Post COVID-19: Which Cosmology and Which Ethic to Embrace? (Part I)

By Leonardo Boff

The systemic attack that nature is making against humanity with a tiny and invisible virus is causing serious concern and leading many thousands of people to death. However, our reaction to the pandemic is also critical. What lesson does it teach us? What worldview and what kind of values does it lead us to develop? Surely, we must learn everything we should have learned but did not learn. We should have learned that we are part of nature and not its “lords and owners” (Descartes). There is an umbilical connection between the human being and nature. We come from the same cosmic dust as all other beings and we are the conscious link in the chain of life.

The Erosion of the Image of the “Small God on Earth”

The modern myth that we are “the small God” on Earth and that we can dispose of it as we please because it is inert and purposeless has been destroyed. One of the fathers of the modern scientific method, Francis Bacon, said that we should treat nature as the minions of the inquisition treated their victims, torturing them until they gave up all their secrets.

Through techno-science we have taken this method to the extreme, reaching the heart of matter and life. This has been carried out with unprecedented fury to the point of having destroyed the sustainability of nature and, therefore, of the planet and of life. In this way, we have broken the natural pact that exists with the living Earth: it gives us everything we need to live and in return we must take care of it, preserve its goods and services and give it rest to restore everything we take from it for our life and progress. We have not done any of that.

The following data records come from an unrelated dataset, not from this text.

-- ==== Sys2Proof/WellFormed.lean ====
section
/-! DEFINITION. Well-formedness of instruction words: the mask and match table of spec/30_encoding.md R76 as data, and the list of illegal words of R77, each written down independently of the decoder. A term of `Instr` needs no check of its own: its fields have exactly their encoded widths (log 20). -/

namespace Sys2Proof

/-- One row of the opcode map (R76): a word belongs to the row when `word &&& mask = match`. -/
structure Row where
  value : Word
  mask : Word
deriving DecidableEq, Repr

/-- The match of R75: every fixed digit of the pattern is compared. -/
def Row.covers (r : Row) (w : Word) : Bool := w &&& r.mask == r.value

/-- The row of the opcode map each instruction belongs to (R76, columns `match` and `mask`). -/
def Instr.row : Instr → Row
  | .cls => ⟨0x00E0, 0xFFFF⟩
  | .ret => ⟨0x00EE, 0xFFFF⟩
  | .jp _ => ⟨0x1000, 0xF000⟩
  | .call _ => ⟨0x2000, 0xF000⟩
  | .seImm _ _ => ⟨0x3000, 0xF000⟩
  | .sneImm _ _ => ⟨0x4000, 0xF000⟩
  | .seReg _ _ => ⟨0x5000, 0xF00F⟩
  | .ldImm _ _ => ⟨0x6000, 0xF000⟩
  | .addImm _ _ => ⟨0x7000, 0xF000⟩
  | .ldReg _ _ => ⟨0x8000, 0xF00F⟩
  | .orReg _ _ => ⟨0x8001, 0xF00F⟩
  | .andReg _ _ => ⟨0x8002, 0xF00F⟩
  | .xorReg _ _ => ⟨0x8003, 0xF00F⟩
  | .addReg _ _ => ⟨0x8004, 0xF00F⟩
  | .subReg _ _ => ⟨0x8005, 0xF00F⟩
  | .shr _ _ => ⟨0x8006, 0xF00F⟩
  | .subn _ _ => ⟨0x8007, 0xF00F⟩
  | .shl _ _ => ⟨0x800E, 0xF00F⟩
  | .sneReg _ _ => ⟨0x9000, 0xF00F⟩
  | .ldI _ => ⟨0xA000, 0xF000⟩
  | .jpV0 _ => ⟨0xB000, 0xF000⟩
  | .rnd _ _ => ⟨0xC000, 0xF000⟩
  | .drw _ _ _ => ⟨0xD000, 0xF000⟩
  | .skp _ => ⟨0xE09E, 0xF0FF⟩
  | .sknp _ => ⟨0xE0A1, 0xF0FF⟩
  | .ldVxDt _ => ⟨0xF007, 0xF0FF⟩
  | .ldVxK _ => ⟨0xF00A, 0xF0FF⟩
  | .ldDtVx _ => ⟨0xF015, 0xF0FF⟩
  | .ldStVx _ => ⟨0xF018, 0xF0FF⟩
  | .addIVx _ => ⟨0xF01E, 0xF0FF⟩
  | .ldFVx _ => ⟨0xF029, 0xF0FF⟩
  | .ldBVx _ => ⟨0xF033, 0xF0FF⟩
  | .stRegs _ => ⟨0xF055, 0xF0FF⟩
  | .ldRegs _ => ⟨0xF065, 0xF0FF⟩

/-- Rows 1 to 17 of the opcode map, in the map's order (R76). -/
def opcodeRowsLow : List Row :=
  [⟨0x00E0, 0xFFFF⟩, ⟨0x00EE, 0xFFFF⟩, ⟨0x1000, 0xF000⟩, ⟨0x2000, 0xF000⟩, ⟨0x3000, 0xF000⟩, ⟨0x4000, 0xF000⟩,
   ⟨0x5000, 0xF00F⟩, ⟨0x6000, 0xF000⟩, ⟨0x7000, 0xF000⟩, ⟨0x8000, 0xF00F⟩, ⟨0x8001, 0xF00F⟩, ⟨0x8002, 0xF00F⟩,
   ⟨0x8003, 0xF00F⟩, ⟨0x8004, 0xF00F⟩, ⟨0x8005, 0xF00F⟩, ⟨0x8006, 0xF00F⟩, ⟨0x8007, 0xF00F⟩]

/-- Rows 18 to 34 of the opcode map, in the map's order (R76). -/
def opcodeRowsHigh : List Row :=
  [⟨0x800E, 0xF00F⟩, ⟨0x9000, 0xF00F⟩, ⟨0xA000, 0xF000⟩, ⟨0xB000, 0xF000⟩, ⟨0xC000, 0xF000⟩, ⟨0xD000, 0xF000⟩,
   ⟨0xE09E, 0xF0FF⟩, ⟨0xE0A1, 0xF0FF⟩, ⟨0xF007, 0xF0FF⟩, ⟨0xF00A, 0xF0FF⟩, ⟨0xF015, 0xF0FF⟩, ⟨0xF018, 0xF0FF⟩,
   ⟨0xF01E, 0xF0FF⟩, ⟨0xF029, 0xF0FF⟩, ⟨0xF033, 0xF0FF⟩, ⟨0xF055, 0xF0FF⟩, ⟨0xF065, 0xF0FF⟩]

/-- The complete opcode map, 34 rows (R76). -/
def opcodeRows : List Row := opcodeRowsLow ++ opcodeRowsHigh

/-- A word is well formed when it matches a row of the opcode map (R75, R83). -/
def wordWellFormed (w : Word) : Bool := opcodeRows.any fun r => r.covers w

/-- The illegal words exactly as R77 lists them, family by family. -/
def wordIllegal (w : Word) : Bool :=
  let low : Nat := (w &&& 0x000F).toNat
  let byte : Nat := (w &&& 0x00FF).toNat
  match w.toNat / 4096 with
  | 0x0 => w != 0x00E0 && w != 0x00EE
  | 0x5 => low != 0
  | 0x8 => [0x8, 0x9, 0xA, 0xB, 0xC, 0xD, 0xF].contains low
  | 0x9 => low != 0
  | 0xE => !([0x9E, 0xA1].contains byte)
  | 0xF => !([0x07, 0x0A, 0x15, 0x18, 0x1E, 0x29, 0x33, 0x55, 0x65].contains byte)
  | _ => false

end Sys2Proof
end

For not having observed the biblical precept of “protecting and caring for the Garden of Eden (of the Earth: Genesis 2:15)” and for threatening the ecological bases that sustain all life, she has counterattacked us with a powerful weapon, the coronavirus which causes COVID-19. To deal with it, we have returned to the method of the Middle Ages, which overcame its pandemics through strict social isolation. So that the townspeople, who were afraid, would go out into the street, in the Munich City Hall (Marienplatz) an ingenious clock was built with dancers and cuckoos so that everyone came to appreciate it, which has been done until today.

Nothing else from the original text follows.